Configuring the kdump target as shown in above diagram:  When a kernel crash is captured, the core dump can be either stored as a file in a local file system, written directly to a device, or sent over a network using the NFS (Network File System) or SSH (Secure Shell) protocol. Only one of these options can be set at the moment. The default option is to store the vmcore file in the /var/crash directory of the local file system

To reduce the size of the vmcore dump file, kdump allows you to specify an external application (a core collector) to compress the data, and optionally leave out all irrelevant information. Currently, the only fully supported core collector is makedumpfile.

By default, kdump uses the kexec system call to boot into the second kernel (a capture kernel) without rebooting and then captures the contents of the crashed kernel’s memory (a crash dump or a vmcore) and saves it into a file. After the successful save, kdump reboots the machine. However, If kdump fails to create a core dump at the target location specified, then kdump reboots the system without saving the vmcore (By default).

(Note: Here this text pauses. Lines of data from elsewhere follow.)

-- ==== Sys2Proof/Machine/Inline.lean ====
section
/-!
DEFINITION. The inline pool (R203, R238 to R241, R256): launches, holds, the release of verdicts with their state and
statistics (R153, R371, R191), and recoats of flagged and sampled verdicts (R377, R378, R381).
Log 33 names what the manual leaves open here.
-/
namespace Sys2Proof.Machine

/-- The replica of a packet: its cells by rank. -/
def State.replicaOf (s : State) (q : Pkt) : List Nat :=
  match q.slot with
  | some i => (((s.selector q.tenant q.model).slot i).replicas.find? (fun r => r.headD 0 == q.replica)).getD []
  | none => []

/-- The package of a packet's slot. -/
def State.packageOf (s : State) (q : Pkt) : Package :=
  match q.slot with
  | some i => ((s.selector q.tenant q.model).slot i).pkg
  | none => {}

/-- The latency of a package's launches (R239, R249). -/
def Package.latency (p : Package) : Nat := if p.kind = 0 then (if p.w ≤ 1 then 12 else 20 + p.w) else p.lat

/-- The verdict of a package on a vector (R202, R232, R271): that of its grids, or of its programs and weights on the vector and the state
it starts from, whose operations the manual does not lay out (log 33). -/
def Package.verdictOf (p : Package) (vector : List Nat) (state : Bytes) : Nat :=
  if p.kind = 0 then (ensembleVerdict p.grids vector).2 else (Config.inlineVerdict p.programs p.weights vector state).toNat

/-- The MODEL_STATE a launch leaves (R153, R202): an ensemble keeps what it was given. -/
def Package.nextState (p : Package) (vector : List Nat) (state : Bytes) : Bytes :=
  if p.kind = 0 then state else (List.range 96).map (Config.inlineState p.programs p.weights vector state)

/-- Beats a verdict is held for its checks (R19, R371). -/
def holdBeats : Nat := 24

/-- Whether an inline launch is sampled (R381): its replica's launch count is a multiple of 1 ÷ f. -/
def State.inlineSampled (s : State) (count : Nat) : Bool :=
  let f := fraction256 (s.field Addr.INT_CTRL 4 3)
  f != 0 && count % (256 / f) == 0

/-- A vector launched by every cell of its replica enters its hold; a verdict whose checks found a flaw waits for its
recoat (R371, R377). -/
def enterHold (q : Pkt) (s : State) : State :=
  let pkg := s.packageOf q
  let k := q.replica / 16
  let n := (s.cellx q.replica).launches + 1
  (s.updCell q.replica (fun x => { x with launches := n })).updPacket q.id (fun q => { q with
    at_ := if q.flagged then .recoat else .hold
    verdict := pkg.verdictOf q.vector q.mstate, newState := if q.stateVer = 0 then none else some (pkg.nextState q.vector q.mstate)
    deadline := s.now + us 2, verdictBeat := s.zcInline k + pkg.latency
    sampled := !q.flagged && s.inlineSampled n })

/-- The flaws of one cell's launch (R186, R196, R241, R366, R369): what is counted, and whether the verdict is flagged. -/
def noteFlaw (c : Nat) (f : LaunchFlaw) (q : Pkt) (s0 : State) : State :=
  let s1 := s0.bump32 (Addr.CELL_C256_CORR c) f.corrected
  let s := if f.uncorr then s1.noteUncorr 6 c else s1
  let s2 := countFlags c { residue := f.residue, walks := f.walks } s
  let s3 := match f.skew with
    | some k => inlineSkew q c k s2
    | none => s2
  let bad := f.uncorr || f.residue != 0 || f.walks != 0 || f.skew.isSome
  s3.updPacket q.id (fun q => { q with
    launched := q.launched ++ [c], flagged := q.flagged || bad, flaws := if bad then q.flaws ++ [(c, if f.walks != 0 then 2 else 1)] else q.flaws })

/-- A vector's launch is numbered in its model slot as its first cell launches it (R191, R193). -/
def numberLaunch (q : Pkt) (s : State) : State :=
  if q.launched.isEmpty then
    let key := 16 * q.tenant + q.model
    let i := q.slot.getD 0
    let n := (s.slotOf (key, i, 0)).launches + 1
    (s.updModelSlot key i (fun y => { y with launches := n })).updPacket q.id (fun q => { q with launchNo := n })
  else s

/-- One launch of an INLINE cell (R203): the oldest vector of its queue, on a beat of ZC_INLINE not yet used, exchanging the
cell's registers for the first vector of the new slot (R256). A packet whose vector waited for room in the queue then starts (R195). -/
def inlineLaunch (c : Nat) (f : LaunchFlaw) (s : State) : State :=
  let x := s.cellx c
  match x.inQ with
  | [] => s
  | id :: rest =>
    match s.packet id with
    | none => s.updCell c (fun x => { x with inQ := rest })
    | some q =>
      let place : Nat × Nat := (16 * q.tenant + q.model, q.slot.getD 0)
      let is (p : Option (Nat × Nat × Nat)) : Bool := p.elim false (fun p => p.1 == place.1 && p.2.1 == place.2)
      let s1 := if is x.active then s else if is x.standby then exchangeCell c s else s
      let s2 := (s1.updCell c (fun x => { x with inQ := rest, lastLaunch := s.zcInline (c / 16) + 1 })).setFlag (Addr.CELL_STATE c) 2 true
      let sN := numberLaunch q s2
      let s3 := noteFlaw c f ((sN.packet id).getD q) sN
      startChains (fun _ => true) (match s3.packet id with
        | some q1 => if (s3.replicaOf q1).all q1.launched.contains then enterHold q1 s3 else s3
        | none => s3)

/-- The II of the vector at the head of a cell's queue (R249): beats between the launches of one replica. -/
def State.launchGap (s : State) (c : Nat) : Nat :=
  match ((s.cellx c).inQ.head?).bind s.packet with
  | some q => max 1 (s.packageOf q).ii
  | none => 1

/-- Whether the present beat lets an INLINE cell launch (R26, R37, R45, R49, R203, R249): released, its cluster not detached, nor halted but
by a barrier of a bulk job, the beat not calmed in the inline domain, and the package's II beats after the cell's last launch. -/
def State.inlineOpen (s : State) (c : Nat) : Bool :=
  let k := c / 16
  decide (c < 256) && s.cellState c == 1 && !s.detached k && (s.haltCauses k).all (· == .barrier) && s.beat.released.contains c &&
    !beatCalmed (tabGet 0 k s.beat.kInline) (s.inlineCalm k) &&
    ((s.cellx c).lastLaunch == 0 || decide ((s.cellx c).lastLaunch + s.launchGap c ≤ s.zcInline k + 1))

/-- INLINE_LAUNCH (R203): one launch of a cell on each beat of its inline domain. -/
def execInlineLaunch (t c : Nat) (f : LaunchFlaw) (s : State) : Host.Outcome State Fault Refusal :=
  .next (if s.inlineOpen c then
      inlineLaunch c f (advance t s)
    else s)

/-! The release of a verdict -/

/-- The grid counters of a served ensemble verdict (R231, R233, R244), on the cells of the replica that gave it. -/
def countGrid (cells : List Nat) (rs : List RankResult) (s : State) : State :=
  (cells.zip rs).foldl (fun s x =>
    let s1 := ((s.bump64 (Addr.GRID_LAUNCHES x.1)).bump64 (Addr.NAN_FEATURE x.1) x.2.nans.length)
    let s2 := match x.2.nans.getLast? with
      | some n => s1.setReg (Addr.NAN_LAST x.1) (n.1 % 256 + n.2 % 64 * 256)
      | none => s1
    (s2.bump32 (Addr.OUT_OVF x.1) x.2.ovf.length).bump32 (Addr.OUT_NAN x.1) x.2.nan.length) s

/-- The statistics of a served launch of a STREAM or GEMM package (R191, R192). -/
def inlineStats (q : Pkt) (s : State) : State :=
  match q.slot with
  | none => s
  | some i =>
    (((tabGet {} (16 * q.tenant + q.model) s.models).slot i).pkg.regions).foldl (fun s w => inlineRegion q.tenant q.model i q.launchNo w s) s

/-- Live jobs note that a selector of tenant `t` serves during their tenure (R417). -/
def noteServing (t : Nat) (s : State) : State :=
  { s with jobs := s.jobs.map (fun j => if j.live then { j with inl := true, foreign := j.foreign || j.tenant != t } else j) }

/-- A clean verdict leaves its hold (R153, R371): its counters and statistics, its state write, its verdict pass, and the
next packet of its flow's chain. `cells` are those that gave it. -/
def serveVerdict (q : Pkt) (cells : List Nat) (s : State) : State :=
  let pkg := s.packageOf q
  let s1 := if pkg.kind = 0 then countGrid cells (ensembleVerdict pkg.grids q.vector).1 s else inlineStats q s
  let s2 := match q.newState with
    | some m => writeModelState q m s1
    | none => s1
  let s3 := toVerdictPass q.id q.verdict 1 s2
  let s4 := (s.replicaOf q).foldl (fun s c =>
    if s.ports.packets.any (fun (x : Pkt) => x.launched.contains c && (x.at_ == .infer || x.at_ == .hold || x.at_ == .recoat)) then s
    else s.setFlag (Addr.CELL_STATE c) 2 false) s3
  checkDrains (advanceChain q (noteServing q.tenant (closeWindows q s4)))

/-- VERDICT_RELEASE (R371): 24 beats after the verdict entered its hold. A sampled verdict that found no idle slot is
released unrecoated (R381). -/
def execVerdictRelease (t id : Nat) (s : State) : Host.Outcome State Fault Refusal :=
  .next (match s.packet id with
    | some q =>
      if q.at_ = .hold ∧ q.verdictBeat + holdBeats ≤ s.zcInline (q.replica / 16) then
        let s1 := advance t s
        serveVerdict q (s.replicaOf q) (if q.sampled then s1.bump32 Addr.RECOAT_SKIPPED else s1)
      else s
    | none => s)

/-- The replicas of a packet's slot after its own, in ascending order of first cell, wrapping (R377). -/
def State.peersOf (s : State) (q : Pkt) : List (List Nat) :=
  match q.slot with
  | none => []
  | some i =>
    let rs := sortBy (fun a b => decide (a.headD 0 ≤ b.headD 0)) ((s.selector q.tenant q.model).slot i).replicas
    rs.filter (fun r => decide (q.replica < r.headD 0)) ++ rs.filter (fun r => decide (r.headD 0 < q.replica))

/-- A verdict that no result stands for waits for its deadline; one that stands is served, and then the cells found
PERMANENT are fenced and a transient counted (R375, R377, R400). -/
def settleInline (q : Pkt) (v : Verdict374) (own : Nat) (r : RecoatRuns) (s : State) : State :=
  let peers := s.peersOf q
  let p := peers.head?
  let q3 := (peers.drop 1).head?
  let cell (f : RunFlags) (r : List Nat) : Nat := r.getD f.rank (r.headD 0)
  let parties := [some own, p.map (cell r.recoatFlags), q3.map (cell r.thirdFlags)]
  let pkg := s.packageOf q
  let s1 := reportRecoat q.tenant v pkg.packageId (16 * q.tenant + q.model) parties r.row (countRuns [some (s.replicaOf q), p, q3] r v.thirdRun s)
  let s2 := if v.stands then serveVerdict q (if v.fromPeer then p.getD [] else s.replicaOf q) s1
    else s1.updPacket q.id (fun q => { q with at_ := .recoat, sampled := false, flagged := true })
  let kind := if q.flaws.any (fun f => f.2 == 2) then 2 else if q.sampled then 7 else 1
  let s3 := (v.fences parties).foldl (fun s c => permanent { kind, cell := c, work := pkg.packageId, row := r.row } s) s2
  if v.transient then countTransient own pkg.packageId 0 r.row s3 else s3

/-- INLINE_RECOAT (R377, R381): the runs of a flagged verdict, within its deadline, or of a sampled one, within its hold. -/
def execInlineRecoat (t id : Nat) (runs : RecoatRuns) (s : State) : Host.Outcome State Fault Refusal :=
  .next (match s.packet id with
    | some q =>
      let own := (q.flaws.head?.map Prod.fst).getD q.replica
      if q.at_ = .recoat ∧ t ≤ q.deadline then
        settleInline q (if (s.peersOf q).isEmpty then decideAlone runs.recoatClean else decide374 runs) own runs (advance t s)
      else if q.at_ = .hold ∧ q.sampled ∧ !(s.peersOf q).isEmpty ∧ s.zcInline (q.replica / 16) ≤ q.verdictBeat + holdBeats then
        let v := decideSampled runs
        let s1 := advance t s
        let s2 := if runs.recoatClean ∧ !runs.firstEqual then
            (s1.bump32 Addr.SILENT_MISMATCH).raiseEvent evSilentMismatch owner [16 * q.tenant + q.model, own]
          else s1
        settleInline q v own runs s2
      else s
    | none => s)

/-- RECOAT_DEADLINE (R378): no result stands within 2 µs of the flag. -/
def execRecoatDeadline (t id : Nat) (s : State) : Host.Outcome State Fault Refusal :=
  .next (match s.packet id with
    | some q =>
      if q.at_ = .recoat ∧ q.deadline < t then
        let s1 := ((advance t s).bump32 Addr.RECOAT_MISSED).coalesceEvent evRecoatMissed q.tenant (16 * q.tenant + q.model) (ms 1)
          [16 * q.tenant + q.model]
        defaultVector 3 q s1
      else s
    | none => s)

end Sys2Proof.Machine
end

Although kdump is an excellent solution addressing critical problem(s), it has some drawbacks. Once the OS crashes, the system is in an inconsistent state, especially the devices. While utmost care is taken to prevent failures, in some rare cases, a rogue DMA or bad behaving device drivers can cause the kdump capture to fail. There is continued effort to make kdump robust.

KEXEC 

Kexec plays an crucial role in the operation of Kdump by allowing the system to boot into a secondary kernel, known as the kdump kernel, upon a kernel crash. Here's how it works and how it's designed:

Kexec Overview

Kexec is a mechanism in the Linux kernel that allows booting a new kernel from the currently running kernel without going through the entire system boot process. It essentially bypasses the BIOS or bootloader and directly loads a new kernel into memory. This process is significantly faster than a full system reboot.

Kdump Integration

In the context of Kdump, Kexec is used to load a special "kdump kernel" when a kernel crash occurs. This kdump kernel is a minimalistic kernel designed specifically for capturing crash dumps. It resides in a reserved area of memory, separate from the primary kernel's memory space.

Crash Detection

When the primary kernel encounters a critical error or crashes, it triggers a kernel panic. This panic event is detected by the Kexec mechanism, which then takes over to initiate the boot process of the kdump kernel.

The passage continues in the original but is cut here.